At 6 p.m. he attended the funeral of Pepe Leal. The whole bullfighting community was in attendance. Paco was there, inconsolable and uncontrollable. He bawled into his hands, his shoulders shaking, the whole tragedy weighing down on them. Everybody cried. The mourners, the cemetery workers, the flower sellers, the onlookers, the grave visitors. And the grief was genuine, except that it wasn’t for Pepe Leal. He was almost unknown to these people. He was not a great name. As Javier stood in dry-eyed suffering amongst the weeping and the snivelling, he understood what this grief was for. They were mourning their own losses — youth, prospects, health, talent. The death of Pepe Leal had, temporarily at least, brought an end to possibility. It was for this reason that Javier found it kitsch and he wouldn’t cry with them, and he wouldn’t join them afterwards but went home to his bruised and silent house and the compassion of his enforced leave.

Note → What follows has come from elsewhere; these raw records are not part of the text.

-- ==== Sys2Proof/Machine/Fop.lean ====
section
/-! DEFINITION. The commands of the Fevik Object Protocol (R319–R340): messages and their checks, sessions, blocks, notifications, the transports, and
OBJECT_WRITE. -/
namespace Sys2Proof.Machine

/-! ## Messages from bytes (R319) -/

/-- A message from its bytes: the last 32 are its TAG. -/
def parseFop (t : Transport) (addr port : Nat) (bs : Bytes) : FopMsg :=
  let f : Nat → Nat → Nat := fun off n => fieldAt bs off n
  ⟨t, BitVec.ofNat 128 addr, BitVec.ofNat 16 port, BitVec.ofNat 8 (f 0 1), BitVec.ofNat 8 (f 2 1), BitVec.ofNat 8 (f 3 1), BitVec.ofNat 16 (f 4 2),
    BitVec.ofNat 8 (f 6 1), BitVec.ofNat 8 (f 7 1), BitVec.ofNat 32 (f 8 4), BitVec.ofNat 16 (f 12 2), BitVec.ofNat 16 (f 14 2),
    BitVec.ofNat 16 (f 16 2), BitVec.ofNat 8 (f 18 1), BitVec.ofNat 8 (f 19 1), BitVec.ofNat 32 (f 20 4), BitVec.ofNat 32 (f 24 4),
    BitVec.ofNat 32 (f 28 4), (bs.drop 32).take (bs.length - 64), BitVec.ofNat 256 (leNat (bs.drop (bs.length - 32)))⟩

/-- Checks 1 and 2 (R322): lengths, VERSION, KIND and reserved fields. ABORT is a flag of block requests alone. -/
def fopWellFormed (kind : Nat) (x : FopMsg) : Bool :=
  x.length.toNat == x.body.length && decide (x.body.length ≤ 960) && x.version == 1 && decide (1 ≤ kind ∧ kind ≤ 5) && decide (x.flags.toNat ≤ 1)
    && (x.flags == 0 || kind == 3 || kind == 4) && x.pad == 0 && x.pad2 == 0

/-- The level of a message, if it is one. -/
def fopLevel (x : FopMsg) : Option Level :=
  match x.level.toNat with | 0 => some .observer | 1 => some .operator | 2 => some .engineer | 3 => some .owner | _ => none

/-! ## The relay of the Cox (R335) -/

/-- A hub the Cox may relay to: a Member that is not Asleep. -/
def Hub.relays (c : Hub) (a : Nat) : Bool := a != 0 && a != 0xFF && c.get (O.hubTableState a) == 2

/-- A relay entry becomes the most recently used; of 65 the least recently used goes. -/
def Hub.putRelay (c : Hub) (e : RelayEntry) : Hub :=
  let rest := c.relay.filter fun x => !(x.hub == e.hub && x.session == e.session)
  { c with relay := rest.drop (rest.length - 63) ++ [e] }

/-- A message for another hub: sent there unchanged, or answered UNREACHABLE. -/
def Hub.relayOut (c : Hub) (kind : Nat) (x : FopMsg) : Hub :=
  if c.relays x.hub.toNat then
    ((c.putRelay ⟨x.hub.toNat, x.session.toNat, x.transport, x.addr.toNat, x.port.toNat⟩).count (O.fopTx 1)).sendFop (onBackground x) x.hub.toNat
      (fopRaw x kind)
  else c.answerBare kind x .unreachable

/-- A NOTIFY in the mailbox's ring, and what is counted where it enters; a full ring drops it (R336). -/
def Hub.ringNotify (c : Hub) (sent : Hub → Hub) (bytes : Bytes) : Hub :=
  let h := c.get H.ntfHead
  if (h + 1) % 16 = c.get H.ntfTail then c.count O.notifyDrops
  else
    let was := h == c.get H.ntfTail
    let c := { c with ntfRing := ⟨h, bytes⟩ :: c.ntfRing.filter fun x => x.slot != h }
    (sent ((c.put H.ntfHead ((h + 1) % 16)).count (O.fopTx 2))).when was fun c => c.msix 0

/-- A message that a hub sends up: passed on to where the relay table says, a NOTIFY for the mailbox into its ring, or discarded (R335, R336). -/
def Hub.relayBack (c : Hub) (kind : Nat) (x : FopMsg) : Hub :=
  match c.relay.find? fun e => e.hub == x.hub.toNat && e.session == x.session.toNat with
  | none => c.count O.relayDiscards
  | some e =>
    if e.transport = .mailbox ∧ kind = 0x86 then (c.putRelay e).ringNotify id (fopRaw x kind)
    else (c.putRelay e).deliver e.transport e.addr e.port (onBackground x) (fopRaw x kind)
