-- ==== Sys2Proof/Machine/Dispatch.lean ====
section
/-! DEFINITION. One arm per command: each calls its meaning. -/
namespace Sys2Proof.Machine
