-- ==== Sys2Proof/Certificates/Slice0/Obligations.lean ====
section
/-! DEFINITION. The statements for the provers: what each command of the block does, what it leaves, and what every step keeps. -/
open Sys2Proof Sys2Proof.Machine

/-! ## Reset and start-up -/

/-- The reset, pin and power commands take effect. A released hub starts with DRAM and process image cleared and its flash as it was, unless
it runs or leaves Stowed by another command; entry into reset records the next cause, ends every session and sends nothing; PERST_N of a
link that was up reports PCIE_LINK_DOWN (the model's reading, notes/assumptions/59.md); its release starts training only where the PCIe
domain is powered (the model's reading, 93.md); a failed rail is detected as SUPPLY_RAIL with its number, where the rails are required;
VBAT_POR is set when the battery domain powers on. -/
def Obligations.ResetCommandsComplete : Prop :=
  (∀ (s : State) (straps : BitVec 2) (powered : List PoweredPort), s.hub.flag H.running = false → s.hub.get H.nextCause ≠ 5 →
      AnswersAll (.resetRelease straps powered) s fun d m => m.dram = [] ∧ m.image = [] ∧ (∀ a, 0x400000 ≤ a → a < 0x3C00000 → m.readFlash a 1 = s.mem.readFlash a 1)
        ∧ d.flag H.running = true ∧ d.get O.resetCause = s.hub.get H.nextCause % 256 ∧ d.get O.powerState = 0 ∧ d.get O.strokeNumber = 0)
  ∧ (∀ (s : State) (powered : List PoweredPort), s.hub.flag H.running = false → s.hub.get H.nextCause = 3 →
        AnswersAll (.fatalResetRelease powered) s fun d m => m.dram = [] ∧ m.image = [] ∧ (∀ a, 0x400000 ≤ a → a < 0x3C00000 → m.readFlash a 1 = s.mem.readFlash a 1)
        ∧ d.flag H.running = true ∧ d.get O.resetCause = 3 ∧ d.get O.powerState = 0 ∧ d.get O.strokeNumber = 0)
  ∧ (∀ (s : State),
        Answers .aonPowerOn s fun d => d.get H.nextCause = 1 ∧ d.get O.fatalResets = 0 ∧ d.sessions = [] ∧ d.held = []
          ∧ d.out = s.hub.out)
  ∧ (∀ (s : State), Answers .resetNAssert s fun d => d.get H.nextCause = 2 ∧ d.sessions = [] ∧ d.held = [] ∧ d.out = s.hub.out)
  ∧ (∀ (s : State), s.hub.get H.pcieLink = 2 →
        Answers .perstAssert s fun d => OnlyIndexes s.hub d [0x4001, 0x4004, 0x4005, 0x4006, 0x4100, 0x4103, 0x4105, 0x4106, 0x4109, 0x4230, 0x4250, 0x5000, 0x5001, 0x5010, 0x5020, 0xA001, 0xA006]
          ∧ ∃ ls r, d.lines = ls ++ [⟨64, 255, 0, r⟩])
  ∧ (∀ (s : State), s.hub.domainsOn = true → s.hub.flag O.pcieEnable = true → s.hub.get H.pcieLink = 0 →
        Answers .perstDeassert s fun d => d.get H.perstHigh = 1 ∧ d.get H.pcieLink = 1 ∧ OnlyRegs s.hub d [H.perstHigh, H.pcieLink])
  ∧ (∀ (s : State), s.hub.domainsOn = false →
        Answers .perstDeassert s fun d => d.get H.perstHigh = 1 ∧ OnlyRegs s.hub d [H.perstHigh])
  ∧ (∀ (s : State) (rail : Fin 14), s.hub.railsRequired = true → rail ≠ 13 →
        Answers (.railFault rail) s fun d => d.lines = s.hub.lines ++ [⟨93, 255, rail.val, s.hub.reactions⟩] ∧ OnlyRegs s.hub d [])
  ∧ (∀ (s : State),
        Answers .vbatPowerOn s fun d => OnlyObjects s.hub d [O.vbatPor, O.rtcSeconds, O.keystoreState, O.rootState, O.keySlotEngines 0, O.tamperEnable, O.tamperPolarity, O.tamperFilter, O.tamperLatch, O.tamperCause, O.tamperTime, O.tamperEvents, H.halfKey 0 0, H.rootSecret, H.halfEngines 0 0, H.halfGen 0 0, H.halfFull 0 0, H.commit 0, H.digest 0, H.digestHeld 0, H.tamperAtWake, H.meshSeed 0, H.halfCheck 0 0, H.meshAt, O.linkCryptoKeyState 0, H.sessionKey 0 0]
          ∧ d.get O.vbatPor = 1)

  ∧ (∀ (s : State) (straps : BitVec 2) (powered : List PoweredPort), (s.hub.flag H.running = true ∨ s.hub.get H.nextCause = 5) →
        exec (.resetRelease straps powered) s = .next s)
  ∧ (∀ (s : State) (rail : Fin 14), (s.hub.railsRequired = false ∨ rail = 13) → exec (.railFault rail) s = .next s)
/-- RESET_N keeps the battery domain, the fuses, the flash and the pins, and returns every other register to its default. The registers that a
reset outlives are the model's reading (notes/assumptions/3.md); an activation that the reset ends moves SLOT_INFO and TRANSFER_STATE
(R407). -/
def Obligations.ResetNKeepsOutlivingState : Prop :=
  ∀ (s : State),
    Answers .resetNAssert s fun d => (∀ o : Obj, outlivesReset o.key = false → o.key ≠ H.nextCause.key → d.get o = o.dflt)
      ∧ (∀ o : Obj, outlivesReset o.key = true → o.key ≠ H.nextCause.key → o.key.obj ≠ (O.slotInfoState 0).key.obj →
      o.key ≠ O.transferState.key → d.get o = s.hub.get o)

/-! ## The tree -/

/-- Joining, assignment, refusal, orphaning, probing and the child's SLEEP take effect. At the end of ORPHAN_HOLD every tunnel but
management is gone, and an Orphan whose last upstream port is trained with the mode entered goes Joining there, any other Unjoined. A hub
that is neither Joining nor a Member ignores every ASSIGN. -/
def Obligations.TreeJoinCommands : Prop :=
  (∀ (s : State), s.hub.domainsOn = true → s.hub.get O.treeState = 1 →
      Answers .joinRepeat s fun d => Sends s.hub d [.mgmtTo (some (s.hub.get H.joinPort)) 0 (.join (s.hub.get O.hubUid) (s.hub.get O.role) (s.hub.get H.joinPort))]
        ∧ OnlyRegs s.hub d [])
  ∧ (∀ (s : State) (p : Port) (parent addr depth : BitVec 8) (pp : Port) (ret : Bool), s.hub.domainsOn = true → s.hub.get O.treeState = 1 →
        s.hub.modeEntered p = true → s.hub.get O.role ≠ 2 →
        Answers (.assign p parent addr depth pp ret) s fun d => OnlyIndexes s.hub d [0x1003, 0x1004, 0x1005, 0x1006, 0x2000, 0x2006, 0x2007, 0x2400, 0x2806, 0x4001, 0x4004, 0x4006, 0x4051, 0x4100, 0x4103, 0x4105, 0x4106, 0x4200, 0x4250, 0x5040, 0x5043, 0x5044, 0x5045, 0x6008, 0x7010, 0xA006]
          ∧ d.get O.treeState = 2 ∧ d.get O.hubAddress = addr.toNat ∧ d.get O.upstreamPort = p.val ∧ d.get O.depth = depth.toNat)
  ∧ (∀ (s : State) (p : Port) (addr : BitVec 8) (uid : BitVec 64), s.hub.domainsOn = true → s.hub.get O.upstreamPort ≠ p.val → s.hub.get O.role ≠ 2 →
        Answers (.assignAck p addr uid false) s fun d => d.get (O.addrRoutePort addr.toNat) = p.val
          ∧ Sends s.hub d [.mgmtTo none 0 (.assignAck addr.toNat uid.toNat false)] ∧ OnlyRegs s.hub d [O.addrRoutePort addr.toNat])
  ∧ (∀ (s : State) (p : Port) (reason : BitVec 8), s.hub.domainsOn = true → s.hub.get O.treeState = 1 → s.hub.get H.joinPort = p.val →
        Answers (.refuse p reason) s fun d => d.get O.treeState = 0 ∧ d.get O.hubAddress = 255 ∧ d.get (H.refused p) = 1
          ∧ OnlyRegs s.hub d [O.treeState, H.joinPort, O.hubAddress, O.upstreamPort, O.depth, H.refused p])
  ∧ (∀ (s : State) (p : Port), s.hub.domainsOn = true → s.hub.get O.treeState = 2 → s.hub.get O.upstreamPort = p.val → s.hub.get O.role ≠ 2 →
        RigIdle s.hub →
        Answers (.orphan p) s fun d => OnlyObjects s.hub d [O.upstreamPort, O.depth, O.treeState, O.pathFlags 0, O.addrRoutePort 0, O.fioRxStatus 0, O.streamState 0, H.formerDown 0, H.lastUpstream, H.orphanAt, H.drainCount 0, H.orphanKeeps, H.claimOn 0, O.busClaimant, O.prefetchDiscards, O.sePrefetchDiscards, O.sePrefetchLast, H.rejoinDue 0]
          ∧ d.get O.treeState = 3 ∧ d.get H.lastUpstream = p.val ∧ d.get O.upstreamPort = 255
          ∧ d.lines = s.hub.lines ++ [⟨21, 255, 0, s.hub.reactions⟩])
  ∧ (∀ (s : State), s.hub.domainsOn = true → s.hub.get O.treeState = 3 → 24 ≤ s.hub.get H.lastUpstream →
        Answers .orphanHoldExpiry s fun d => OnlyObjects s.hub d [O.hubAddress, O.upstreamPort, O.depth, O.treeState, O.pathFlags 0, O.fioRxStatus 0, O.streamState 0, H.joinPort, H.joinFresh, H.drainCount 0, H.orphanKeeps]
          ∧ d.get O.treeState = 0 ∧ d.get O.hubAddress = 255)

  ∧ (∀ (s : State) (p : Port), s.hub.domainsOn = true → s.hub.get O.treeState = 3 → s.hub.get H.lastUpstream = p.val →
        s.hub.trained p = true → s.hub.modeEntered p = true → s.hub.get O.role ≠ 2 →
        Answers .orphanHoldExpiry s fun d => OnlyObjects s.hub d [O.hubAddress, O.upstreamPort, O.depth, O.treeState, O.pathFlags 0, O.fioRxStatus 0, O.streamState 0, H.joinPort, H.joinFresh, H.drainCount 0, H.orphanKeeps]
          ∧ d.get O.treeState = 1 ∧ d.get H.joinPort = p.val ∧ d.get O.hubAddress = 255 ∧ (∀ t : Nat, t < 16384 → 3 ≤ t → d.valid t = false)
          ∧ ∃ xs, Sends s.hub d (xs ++ [.mgmtTo (some p.val) 0 (.join (s.hub.get O.hubUid) (s.hub.get O.role) p.val)]))
  ∧ (∀ (s : State) (p : Port), s.hub.domainsOn = true → s.hub.get O.treeState = 3 → s.hub.get H.lastUpstream = p.val →
        (s.hub.trained p = false ∨ s.hub.modeEntered p = false) →
        Answers .orphanHoldExpiry s fun d => OnlyObjects s.hub d [O.hubAddress, O.upstreamPort, O.depth, O.treeState, O.pathFlags 0, O.fioRxStatus 0, O.streamState 0, H.joinPort, H.joinFresh, H.drainCount 0, H.orphanKeeps]
          ∧ d.get O.treeState = 0 ∧ d.get O.hubAddress = 255 ∧ (∀ t : Nat, t < 16384 → 3 ≤ t → d.valid t = false))  ∧ (∀ (s : State) (dst : BitVec 8), s.hub.domainsOn = true → s.hub.get O.hubAddress = dst.toNat →
        Answers (.probe dst) s fun d => Sends s.hub d [.mgmtTo none 0 (.probeAck (s.hub.get O.hubUid) (s.hub.get O.treeState))]
          ∧ OnlyRegs s.hub d [])
  ∧ (∀ (s : State) (p : Port), s.hub.domainsOn = true → s.hub.get O.upstreamPort ≠ p.val →
        Answers (.sleep p) s fun d => d.get (H.childAsleep p) = 1 ∧ OnlyRegs s.hub d [H.childAsleep p])
  ∧ (∀ (s : State) (p : Port) (parent addr depth : BitVec 8) (pp : Port) (ret : Bool), s.hub.domainsOn = true → s.hub.get O.treeState ≠ 1 →
        s.hub.get O.treeState ≠ 2 →
        exec (.assign p parent addr depth pp ret) s = .next s)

He sat in his study, still in his mac, doodling on a paper with a pencil. He wanted to get out of the city. Biensolo’s horn had punched a hole in the Feria and Falcón would leave the city to bleed over Pepe’s death. He took out a map of Spain, placed the pencil over Seville and span it three times. Each time it pointed directly south, and south of Seville there was nothing apart from a small fishing village called Barbate. But beyond Barbate, across the straits, was Tangier.

The phone rang, startling him. He didn’t answer it. No more condolences required.

The following morning he packed a bag, including the unread journal, found his passport and took a cab to the bus station at the back of the Palacio de Justicia. Five and a half hours later he boarded a ferry in Algeciras to Tangier.